DATA SHOWN:
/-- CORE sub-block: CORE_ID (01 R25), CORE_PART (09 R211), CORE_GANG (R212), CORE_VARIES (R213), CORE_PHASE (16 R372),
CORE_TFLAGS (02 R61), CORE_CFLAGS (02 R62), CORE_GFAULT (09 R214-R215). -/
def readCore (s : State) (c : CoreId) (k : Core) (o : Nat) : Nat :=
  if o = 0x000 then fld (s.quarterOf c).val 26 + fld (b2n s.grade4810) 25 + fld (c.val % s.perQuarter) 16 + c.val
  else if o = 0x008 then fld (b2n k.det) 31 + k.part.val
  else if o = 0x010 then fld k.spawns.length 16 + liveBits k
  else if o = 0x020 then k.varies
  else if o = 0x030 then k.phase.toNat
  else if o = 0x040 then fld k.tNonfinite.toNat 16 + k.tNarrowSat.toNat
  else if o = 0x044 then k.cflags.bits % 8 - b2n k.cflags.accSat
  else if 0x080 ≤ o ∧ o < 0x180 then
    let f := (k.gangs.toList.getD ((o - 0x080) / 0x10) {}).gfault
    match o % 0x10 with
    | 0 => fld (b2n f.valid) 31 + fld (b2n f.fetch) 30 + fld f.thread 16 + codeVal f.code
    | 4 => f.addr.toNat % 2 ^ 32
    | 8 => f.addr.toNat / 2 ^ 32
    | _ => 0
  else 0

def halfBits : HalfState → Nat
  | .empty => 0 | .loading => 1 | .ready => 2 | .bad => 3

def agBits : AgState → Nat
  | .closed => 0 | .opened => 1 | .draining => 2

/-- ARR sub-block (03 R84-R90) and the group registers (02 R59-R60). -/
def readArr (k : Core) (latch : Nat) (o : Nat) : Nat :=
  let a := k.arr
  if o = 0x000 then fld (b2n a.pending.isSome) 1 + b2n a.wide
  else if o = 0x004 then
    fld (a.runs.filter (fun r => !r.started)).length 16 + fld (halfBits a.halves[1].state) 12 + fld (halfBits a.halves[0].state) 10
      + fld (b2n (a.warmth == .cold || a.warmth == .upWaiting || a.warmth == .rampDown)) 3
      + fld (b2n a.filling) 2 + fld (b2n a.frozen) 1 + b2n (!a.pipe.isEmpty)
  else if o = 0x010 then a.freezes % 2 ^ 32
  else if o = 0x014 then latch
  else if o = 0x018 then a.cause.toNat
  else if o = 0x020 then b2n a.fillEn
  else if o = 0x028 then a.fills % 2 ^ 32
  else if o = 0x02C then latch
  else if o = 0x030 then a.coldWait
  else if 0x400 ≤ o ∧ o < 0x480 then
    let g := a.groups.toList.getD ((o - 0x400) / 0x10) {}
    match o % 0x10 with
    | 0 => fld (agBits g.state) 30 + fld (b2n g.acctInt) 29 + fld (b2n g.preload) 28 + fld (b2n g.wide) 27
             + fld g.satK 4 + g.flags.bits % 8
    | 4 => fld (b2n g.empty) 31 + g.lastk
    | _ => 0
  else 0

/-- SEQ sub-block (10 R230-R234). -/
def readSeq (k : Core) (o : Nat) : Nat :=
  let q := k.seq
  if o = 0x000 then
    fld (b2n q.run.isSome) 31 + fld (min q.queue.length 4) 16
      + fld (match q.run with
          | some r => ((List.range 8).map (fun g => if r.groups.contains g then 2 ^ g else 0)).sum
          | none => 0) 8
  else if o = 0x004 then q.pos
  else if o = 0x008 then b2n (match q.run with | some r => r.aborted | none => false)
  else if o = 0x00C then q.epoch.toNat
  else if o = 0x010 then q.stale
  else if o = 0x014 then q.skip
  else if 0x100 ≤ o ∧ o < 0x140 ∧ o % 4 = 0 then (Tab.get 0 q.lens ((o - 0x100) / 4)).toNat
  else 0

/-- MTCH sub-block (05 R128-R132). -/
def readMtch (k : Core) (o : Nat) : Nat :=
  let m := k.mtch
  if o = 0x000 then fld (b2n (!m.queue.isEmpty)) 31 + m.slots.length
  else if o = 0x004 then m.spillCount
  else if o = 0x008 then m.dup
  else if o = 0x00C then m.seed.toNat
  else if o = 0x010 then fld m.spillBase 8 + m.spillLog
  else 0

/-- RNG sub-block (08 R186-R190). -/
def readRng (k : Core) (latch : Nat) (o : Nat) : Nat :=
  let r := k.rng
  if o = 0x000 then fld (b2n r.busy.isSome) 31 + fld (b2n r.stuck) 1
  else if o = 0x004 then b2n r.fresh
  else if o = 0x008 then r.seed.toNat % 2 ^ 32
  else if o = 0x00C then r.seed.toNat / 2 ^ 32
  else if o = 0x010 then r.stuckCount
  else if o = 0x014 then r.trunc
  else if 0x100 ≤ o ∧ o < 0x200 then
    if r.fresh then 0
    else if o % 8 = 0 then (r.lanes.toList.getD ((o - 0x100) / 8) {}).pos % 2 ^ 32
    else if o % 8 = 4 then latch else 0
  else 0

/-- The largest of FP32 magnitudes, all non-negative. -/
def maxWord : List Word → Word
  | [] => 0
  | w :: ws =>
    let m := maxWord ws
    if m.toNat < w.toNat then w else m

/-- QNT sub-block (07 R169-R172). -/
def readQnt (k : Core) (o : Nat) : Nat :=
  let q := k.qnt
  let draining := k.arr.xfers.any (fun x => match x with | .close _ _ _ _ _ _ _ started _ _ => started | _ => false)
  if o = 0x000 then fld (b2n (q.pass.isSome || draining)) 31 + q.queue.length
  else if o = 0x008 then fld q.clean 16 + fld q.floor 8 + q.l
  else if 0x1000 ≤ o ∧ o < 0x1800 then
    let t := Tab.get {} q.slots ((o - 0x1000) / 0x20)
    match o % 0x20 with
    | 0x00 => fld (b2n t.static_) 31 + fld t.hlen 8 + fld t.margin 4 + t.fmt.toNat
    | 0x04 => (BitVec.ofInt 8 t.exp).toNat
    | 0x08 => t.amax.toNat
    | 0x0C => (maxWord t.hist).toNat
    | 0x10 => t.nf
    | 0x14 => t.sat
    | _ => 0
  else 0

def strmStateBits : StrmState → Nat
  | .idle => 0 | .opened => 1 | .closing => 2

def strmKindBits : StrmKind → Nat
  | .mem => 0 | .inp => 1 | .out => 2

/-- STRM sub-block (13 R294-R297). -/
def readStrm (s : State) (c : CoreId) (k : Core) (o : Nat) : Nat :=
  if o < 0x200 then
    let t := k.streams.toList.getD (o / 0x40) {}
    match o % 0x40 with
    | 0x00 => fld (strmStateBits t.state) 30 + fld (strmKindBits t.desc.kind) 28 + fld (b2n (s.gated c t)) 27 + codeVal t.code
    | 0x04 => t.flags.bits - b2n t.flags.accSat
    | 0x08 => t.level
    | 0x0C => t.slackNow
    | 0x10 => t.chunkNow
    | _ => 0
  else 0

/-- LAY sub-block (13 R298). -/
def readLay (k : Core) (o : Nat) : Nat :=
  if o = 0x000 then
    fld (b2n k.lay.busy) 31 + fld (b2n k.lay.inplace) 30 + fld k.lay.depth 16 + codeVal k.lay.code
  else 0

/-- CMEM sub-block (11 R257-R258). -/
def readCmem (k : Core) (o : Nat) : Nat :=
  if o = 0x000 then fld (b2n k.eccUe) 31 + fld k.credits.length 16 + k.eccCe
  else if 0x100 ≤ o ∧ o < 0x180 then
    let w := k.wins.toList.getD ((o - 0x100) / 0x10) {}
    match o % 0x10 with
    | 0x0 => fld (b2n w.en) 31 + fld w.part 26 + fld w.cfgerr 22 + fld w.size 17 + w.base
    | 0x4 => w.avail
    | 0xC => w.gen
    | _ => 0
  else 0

--

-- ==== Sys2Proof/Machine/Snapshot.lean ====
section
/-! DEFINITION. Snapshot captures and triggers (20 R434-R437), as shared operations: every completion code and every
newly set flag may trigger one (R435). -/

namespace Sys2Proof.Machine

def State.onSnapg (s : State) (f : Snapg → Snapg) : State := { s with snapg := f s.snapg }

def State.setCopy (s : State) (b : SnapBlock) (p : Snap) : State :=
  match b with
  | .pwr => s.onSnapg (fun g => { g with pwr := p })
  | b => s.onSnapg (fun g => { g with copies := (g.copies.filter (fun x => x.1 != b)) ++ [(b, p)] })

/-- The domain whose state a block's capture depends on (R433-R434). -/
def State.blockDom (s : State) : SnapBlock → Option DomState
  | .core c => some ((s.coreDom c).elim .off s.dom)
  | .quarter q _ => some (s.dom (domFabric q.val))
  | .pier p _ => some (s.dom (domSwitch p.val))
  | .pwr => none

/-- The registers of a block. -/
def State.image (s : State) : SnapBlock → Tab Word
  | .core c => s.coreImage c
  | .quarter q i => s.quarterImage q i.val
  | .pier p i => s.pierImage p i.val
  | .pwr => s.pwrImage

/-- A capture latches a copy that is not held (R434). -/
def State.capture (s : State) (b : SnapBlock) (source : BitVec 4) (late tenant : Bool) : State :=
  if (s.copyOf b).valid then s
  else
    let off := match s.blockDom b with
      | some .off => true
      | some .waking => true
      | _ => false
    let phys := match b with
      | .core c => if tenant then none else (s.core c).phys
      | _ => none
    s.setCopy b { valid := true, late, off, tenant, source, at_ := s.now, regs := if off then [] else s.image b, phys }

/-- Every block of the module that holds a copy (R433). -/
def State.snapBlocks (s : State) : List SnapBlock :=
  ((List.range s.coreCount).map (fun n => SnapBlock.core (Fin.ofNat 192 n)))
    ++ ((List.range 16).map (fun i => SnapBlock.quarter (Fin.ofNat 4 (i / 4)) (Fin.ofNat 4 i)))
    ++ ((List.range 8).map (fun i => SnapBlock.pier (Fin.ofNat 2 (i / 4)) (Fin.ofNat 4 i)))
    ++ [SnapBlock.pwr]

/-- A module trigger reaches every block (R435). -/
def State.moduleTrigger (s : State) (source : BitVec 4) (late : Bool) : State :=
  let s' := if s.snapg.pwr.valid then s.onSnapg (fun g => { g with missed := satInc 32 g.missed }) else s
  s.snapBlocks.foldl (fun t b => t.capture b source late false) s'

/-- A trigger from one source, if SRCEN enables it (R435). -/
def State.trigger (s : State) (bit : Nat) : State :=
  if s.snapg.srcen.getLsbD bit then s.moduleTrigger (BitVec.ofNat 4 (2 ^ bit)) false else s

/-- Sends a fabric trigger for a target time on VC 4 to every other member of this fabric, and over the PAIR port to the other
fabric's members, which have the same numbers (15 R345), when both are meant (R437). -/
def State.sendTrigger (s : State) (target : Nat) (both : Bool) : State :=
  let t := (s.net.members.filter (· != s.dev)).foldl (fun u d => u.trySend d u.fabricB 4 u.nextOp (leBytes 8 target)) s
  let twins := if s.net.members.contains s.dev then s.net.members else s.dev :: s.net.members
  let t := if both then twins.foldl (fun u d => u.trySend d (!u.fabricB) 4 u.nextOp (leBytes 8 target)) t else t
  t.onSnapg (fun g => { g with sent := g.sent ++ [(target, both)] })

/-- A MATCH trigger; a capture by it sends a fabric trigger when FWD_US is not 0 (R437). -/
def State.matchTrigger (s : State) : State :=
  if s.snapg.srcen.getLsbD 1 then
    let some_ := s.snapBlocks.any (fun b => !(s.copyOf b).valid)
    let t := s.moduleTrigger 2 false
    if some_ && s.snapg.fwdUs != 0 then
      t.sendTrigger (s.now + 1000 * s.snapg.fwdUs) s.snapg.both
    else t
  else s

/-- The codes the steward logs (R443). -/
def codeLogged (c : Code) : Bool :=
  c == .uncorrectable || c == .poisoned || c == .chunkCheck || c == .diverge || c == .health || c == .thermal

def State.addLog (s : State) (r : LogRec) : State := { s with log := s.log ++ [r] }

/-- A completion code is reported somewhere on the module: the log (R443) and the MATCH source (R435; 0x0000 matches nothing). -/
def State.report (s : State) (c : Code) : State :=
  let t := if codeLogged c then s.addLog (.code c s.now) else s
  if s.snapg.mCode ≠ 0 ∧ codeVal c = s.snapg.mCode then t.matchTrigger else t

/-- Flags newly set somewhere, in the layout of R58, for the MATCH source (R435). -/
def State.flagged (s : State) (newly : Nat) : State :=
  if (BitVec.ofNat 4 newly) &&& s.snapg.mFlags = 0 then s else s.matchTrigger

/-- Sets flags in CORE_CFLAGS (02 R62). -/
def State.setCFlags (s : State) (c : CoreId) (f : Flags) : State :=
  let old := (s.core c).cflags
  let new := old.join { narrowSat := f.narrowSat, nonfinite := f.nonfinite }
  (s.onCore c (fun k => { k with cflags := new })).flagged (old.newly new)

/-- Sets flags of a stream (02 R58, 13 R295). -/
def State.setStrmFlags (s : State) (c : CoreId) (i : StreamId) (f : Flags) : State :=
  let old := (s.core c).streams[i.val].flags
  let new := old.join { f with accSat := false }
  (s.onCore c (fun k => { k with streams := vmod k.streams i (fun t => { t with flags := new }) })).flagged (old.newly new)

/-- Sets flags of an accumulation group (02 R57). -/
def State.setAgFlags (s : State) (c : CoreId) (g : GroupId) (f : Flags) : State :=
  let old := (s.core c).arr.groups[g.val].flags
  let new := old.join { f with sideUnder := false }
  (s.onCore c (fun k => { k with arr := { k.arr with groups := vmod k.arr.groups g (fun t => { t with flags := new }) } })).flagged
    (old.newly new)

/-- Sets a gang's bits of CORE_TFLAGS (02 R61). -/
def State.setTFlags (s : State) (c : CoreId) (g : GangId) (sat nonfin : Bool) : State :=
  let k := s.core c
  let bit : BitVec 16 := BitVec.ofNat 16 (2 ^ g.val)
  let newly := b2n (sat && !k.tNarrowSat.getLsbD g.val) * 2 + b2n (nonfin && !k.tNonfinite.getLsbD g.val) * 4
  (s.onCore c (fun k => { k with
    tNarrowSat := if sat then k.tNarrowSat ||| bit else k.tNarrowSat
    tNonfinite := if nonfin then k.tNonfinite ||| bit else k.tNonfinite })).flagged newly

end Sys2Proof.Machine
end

AIM OF THE TASK:
Among the entries above, locate the lines containing "def State.capture (s" and "((List.range s.coreCount).map (fun", and transcribe exactly those two lines and all lines between.

REPLY TO THE TASK:
def State.capture (s : State) (b : SnapBlock) (source : BitVec 4) (late tenant : Bool) : State :=
  if (s.copyOf b).valid then s
  else
    let off := match s.blockDom b with
      | some .off => true
      | some .waking => true
      | _ => false
    let phys := match b with
      | .core c => if tenant then none else (s.core c).phys
      | _ => none
    s.setCopy b { valid := true, late, off, tenant, source, at_ := s.now, regs := if off then [] else s.image b, phys }

/-- Every block of the module that holds a copy (R433). -/
def State.snapBlocks (s : State) : List SnapBlock :=
  ((List.range s.coreCount).map (fun n => SnapBlock.core (Fin.ofNat 192 n)))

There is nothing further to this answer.